Work instructions:
Of the material below, the lines to be retyped are those from the line containing "def execDriveSetpoint (p" through the line containing "channels := positionSet", inclusive; reproduce them exactly.

Data for analysis:
/-- Whether a period is permitted in a mode (Table 5-2, item 4). -/
def periodFits (mode : DriveMode) (period : Option Nat) : Bool :=
  match mode, period with
  | .raise, none => true
  | .cascade, some n => decide (8 ≤ n ∧ n ≤ 65535)
  | .duty, some n => decide (8 ≤ n ∧ n ≤ 4095)
  | .pulse, some n => decide (8 ≤ n ∧ n ≤ 4095)
  | _, _ => false

/-- Whether Wmin is permitted in a mode (Table 5-2, item 5). -/
def wminFits (mode : DriveMode) (period wmin : Option Nat) : Bool :=
  match mode, wmin with
  | .pulse, some w => decide (w ≤ period.getD 0 / 2)
  | .pulse, none => false
  | _, none => true
  | _, some _ => false

/-- The permissive that the fields name, or the item that fails: 7 the line, 8 the polarity. -/
def permissiveOf (line polarity : Option Nat) : Except Nat (Option (Fin 8 × Level)) :=
  match line with
  | none => .ok none
  | some l =>
    match asFin 8 l with
    | none => .error 7
    | some l =>
      match polarity.bind polarityOf with
      | none => .error 8
      | some pol => .ok (some (l, pol))

/-- The pair fields checked: the item that fails, if any (Table 5-2, items 10 to 14). -/
def pairItemFailing (f : PairFields) : Option Nat :=
  if f.ttr < 10 then some 10
  else if 500 < f.deadband then some 11
  else if f.reversal < 1 then some 12
  else if f.ttr < f.minMove then some 13
  else none

/-- What DRIVE-SET writes, once its fields have been checked. -/
structure DriveConfig where
  mode : DriveMode
  idle : Level
  permissive : Option (Fin 8 × Level)
  source : DriveSource
deriving DecidableEq, Repr

/-- The fields of DRIVE-SET checked in the order of Table 5-2, for channel `ch`. -/
def checkDriveSet (f : DriveSetFields) (ch : Fin 16) : Except Nat DriveConfig :=
  match driveModeOf f.mode with
  | none => .error 2
  | some mode =>
    if mode.takesPartner && decide (ch.1 % 2 = 1) then .error 2
    else if !baseTickPermitted f.baseTick then .error 3
    else if !periodFits mode f.period then .error 4
    else if !wminFits mode f.period f.wmin then .error 5
    else match levelOfCode f.idle with
    | none => .error 6
    | some idle =>
      match permissiveOf f.line f.polarity with
      | .error item => .error item
      | .ok permissive =>
        match driveSourceOf f.source with
        | none => .error 9
        | some source =>
          match f.pair.bind pairItemFailing with
          | some item => .error item
          | none => .ok { mode := mode, idle := idle, permissive := permissive, source := source }

/-- A channel as DRIVE-SET leaves it (R81). -/
def configured (f : DriveSetFields) (k : DriveConfig) (c : DriveChannel) : DriveChannel :=
  let pair := f.pair.getD ⟨c.ttr, c.deadband, c.reversal, c.minMove, c.seatRun⟩
  { c with
    mode := k.mode, baseTick := f.baseTick, period := f.period, wmin := f.wmin, idle := k.idle,
    permissive := k.permissive, source := k.source, count := 0, tick := 0, divider := 0, pin := k.idle,
    ttr := pair.ttr, deadband := pair.deadband, reversal := pair.reversal, minMove := pair.minMove,
    seatRun := pair.seatRun, sub := .atRest }

/-- The channels as DRIVE-SET leaves them: a member's pin is held, a channel that is no member any longer is STOPPED
with its pin at its own idle level (R81). -/
def driveSetTo (f : DriveSetFields) (k : DriveConfig) (v : Vector DriveChannel 16) (ch : Fin 16) :
    Vector DriveChannel 16 :=
  let v1 := put v ch (configured f k v[ch])
  if k.mode.takesPartner then put v1 (ch + 1) { v1[ch + 1] with pin := k.idle }
  else if decide (ch.1 % 2 = 0) && v[ch].mode.takesPartner then
    put v1 (ch + 1) { v1[ch + 1] with state := .stopped, pin := v1[ch + 1].idle }
  else v1

/-- Whether the request gives an even channel a mode that needs its odd partner, by the number of the mode. -/
def wantsPartner (mode : Nat) (ch : Fin 16) : Bool := decide (ch.1 % 2 = 0) && (mode == 2 || mode == 3)

/-- DRIVE-SET (R80). -/
def judgeDriveSet (f : DriveSetFields) (s : State) : Answer :=
  let v := s.dcu.channels
  match asFin 16 f.channel with
  | none => rangeItem 1
  | some ch =>
    if isMember v ch || decide (v[ch].state ≠ .stopped) then refused .state
    else if wantsPartner f.mode ch && decide (channelState v (ch + 1) ≠ .stopped) then refused .state
    else match checkDriveSet f ch with
    | .error item => rangeItem item
    | .ok k =>
      if decide (s.lkp.mode = .run) && isBound s.gbu ch && decide (k.source ≠ v[ch].source) then rangeItem 9
      else if decide (s.lkp.mode = .run) && k.mode.takesPartner && isBound s.gbu (ch + 1) then rangeItem 2
      else okWith [] { s with dcu := { s.dcu with channels := driveSetTo f k v ch } }

def execDriveSet (p : List Byte) (s : State) : Host.Outcome State Fault Refusal :=
  request 0x1D parseDriveSet judgeDriveSet p s

/-! ## DRIVE-SETPOINT, DRIVE-START, DRIVE-STOP, DRIVE-POSITION -/

/-- DRIVE-SETPOINT (R83). -/
def judgeDriveSetpoint (f : Nat × Nat) (s : State) : Answer :=
  match asFin 16 f.1 with
  | none => rangeItem 1
  | some ch =>
    if channelSource s.dcu.channels ch ≠ some .manual then refused .state
    else
      let v := applySetpoint s.dcu.channels ch (min f.2 10000)
      .done (if f.2 ≤ 10000 then .ok else .clamped) (be 2 v[ch].staged ++ be 2 v[ch].active)
        { s with dcu := { s.dcu with channels := v } }

def execDriveSetpoint (p : List Byte) (s : State) : Host.Outcome State Fault Refusal :=
  request 0x1E parse816 judgeDriveSetpoint p s

/-- The channel started: RUNNING, or BLOCKED where its permissive is not met (R85). -/
def startChannel (lines : Vector EventLine 8) (v : Vector DriveChannel 16) (ch : Fin 16) : Vector DriveChannel 16 :=
  if permissiveMet lines v[ch] then runChannel v ch else blockChannel v ch

/-- DRIVE-START (R85). -/
def judgeDriveStart (k : Nat) (s : State) : Answer :=
  match asFin 16 k with
  | none => rangeItem 1
  | some ch =>
    if s.lkp.mode = .setup then refused .state
    else if isMember s.dcu.channels ch || decide (s.dcu.channels[ch].state ≠ .stopped) then refused .state
    else
      let v := startChannel s.fiu.lines s.dcu.channels ch
      okWith (encCode v[ch].state.code) { s with dcu := { s.dcu with channels := v } }

def execDriveStart (p : List Byte) (s : State) : Host.Outcome State Fault Refusal :=
  request 0x1F parse8 judgeDriveStart p s

/-- DRIVE-STOP (R86). -/
def judgeDriveStop (k : Nat) (s : State) : Answer :=
  match asFin 16 k with
  | none => rangeItem 1
  | some ch =>
    if isMember s.dcu.channels ch then refused .state
    else okWith [] { s with dcu := { s.dcu with channels := stopChannel s.dcu.channels ch } }

def execDriveStop (p : List Byte) (s : State) : Host.Outcome State Fault Refusal :=
  request 0x20 parse8 judgeDriveStop p s

/-- E written; a RUNNING pair judges its active target against it (R98). -/
def positionSet (v : Vector DriveChannel 16) (ch : Fin 16) (e : Nat) : Vector DriveChannel 16 :=
  let c := { v[ch] with est := e }
  match c.state with
  | .running => putPair v ch (judgePair c)
  | _ => put v ch c

/-- DRIVE-POSITION (R98). -/
def judgeDrivePosition (f : Nat × Nat) (s : State) : Answer :=
  match asFin 16 f.1 with
  | none => rangeItem 1
  | some ch =>
    let c := s.dcu.channels[ch]
    if ch.1 % 2 = 1 ∨ c.mode ≠ .raise then refused .state
    else if 10000 < f.2 then rangeItem 2
    else if c.sub ≠ .atRest then refused .state
    else okWith [] { s with dcu := { s.dcu with channels := positionSet s.dcu.channels ch f.2 } }

def execDrivePosition (p : List Byte) (s : State) : Host.Outcome State Fault Refusal :=
  request 0x21 parse816 judgeDrivePosition p s

/-! ## DRIVE-READ (R99) -/

/-- The mode DRIVE-READ shows: of a member, LOWER 4 or CASCADE-MEMBER, with its even channel's number, in place of the
mode that it keeps (R79, R99; DESIGN CHOICE, log entry 10). -/
def encDriveMode (v : Vector DriveChannel 16) (ch : Fin 16) : List Byte :=
  if isMember v ch then
    [if v[ch - 1].mode = .raise then 4 else Config.cascadeMemberCode] ++ be 1 (ch - 1).1
  else encCode v[ch].mode.code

Exercise response:
def execDriveSetpoint (p : List Byte) (s : State) : Host.Outcome State Fault Refusal :=
  request 0x1E parse816 judgeDriveSetpoint p s

/-- The channel started: RUNNING, or BLOCKED where its permissive is not met (R85). -/
def startChannel (lines : Vector EventLine 8) (v : Vector DriveChannel 16) (ch : Fin 16) : Vector DriveChannel 16 :=
  if permissiveMet lines v[ch] then runChannel v ch else blockChannel v ch

/-- DRIVE-START (R85). -/
def judgeDriveStart (k : Nat) (s : State) : Answer :=
  match asFin 16 k with
  | none => rangeItem 1
  | some ch =>
    if s.lkp.mode = .setup then refused .state
    else if isMember s.dcu.channels ch || decide (s.dcu.channels[ch].state ≠ .stopped) then refused .state
    else
      let v := startChannel s.fiu.lines s.dcu.channels ch
      okWith (encCode v[ch].state.code) { s with dcu := { s.dcu with channels := v } }

def execDriveStart (p : List Byte) (s : State) : Host.Outcome State Fault Refusal :=
  request 0x1F parse8 judgeDriveStart p s

/-- DRIVE-STOP (R86). -/
def judgeDriveStop (k : Nat) (s : State) : Answer :=
  match asFin 16 k with
  | none => rangeItem 1
  | some ch =>
    if isMember s.dcu.channels ch then refused .state
    else okWith [] { s with dcu := { s.dcu with channels := stopChannel s.dcu.channels ch } }

def execDriveStop (p : List Byte) (s : State) : Host.Outcome State Fault Refusal :=
  request 0x20 parse8 judgeDriveStop p s

/-- E written; a RUNNING pair judges its active target against it (R98). -/
def positionSet (v : Vector DriveChannel 16) (ch : Fin 16) (e : Nat) : Vector DriveChannel 16 :=
  let c := { v[ch] with est := e }
  match c.state with
  | .running => putPair v ch (judgePair c)
  | _ => put v ch c

/-- DRIVE-POSITION (R98). -/
def judgeDrivePosition (f : Nat × Nat) (s : State) : Answer :=
  match asFin 16 f.1 with
  | none => rangeItem 1
  | some ch =>
    let c := s.dcu.channels[ch]
    if ch.1 % 2 = 1 ∨ c.mode ≠ .raise then refused .state
    else if 10000 < f.2 then rangeItem 2
    else if c.sub ≠ .atRest then refused .state
    else okWith [] { s with dcu := { s.dcu with channels := positionSet s.dcu.channels ch f.2 } }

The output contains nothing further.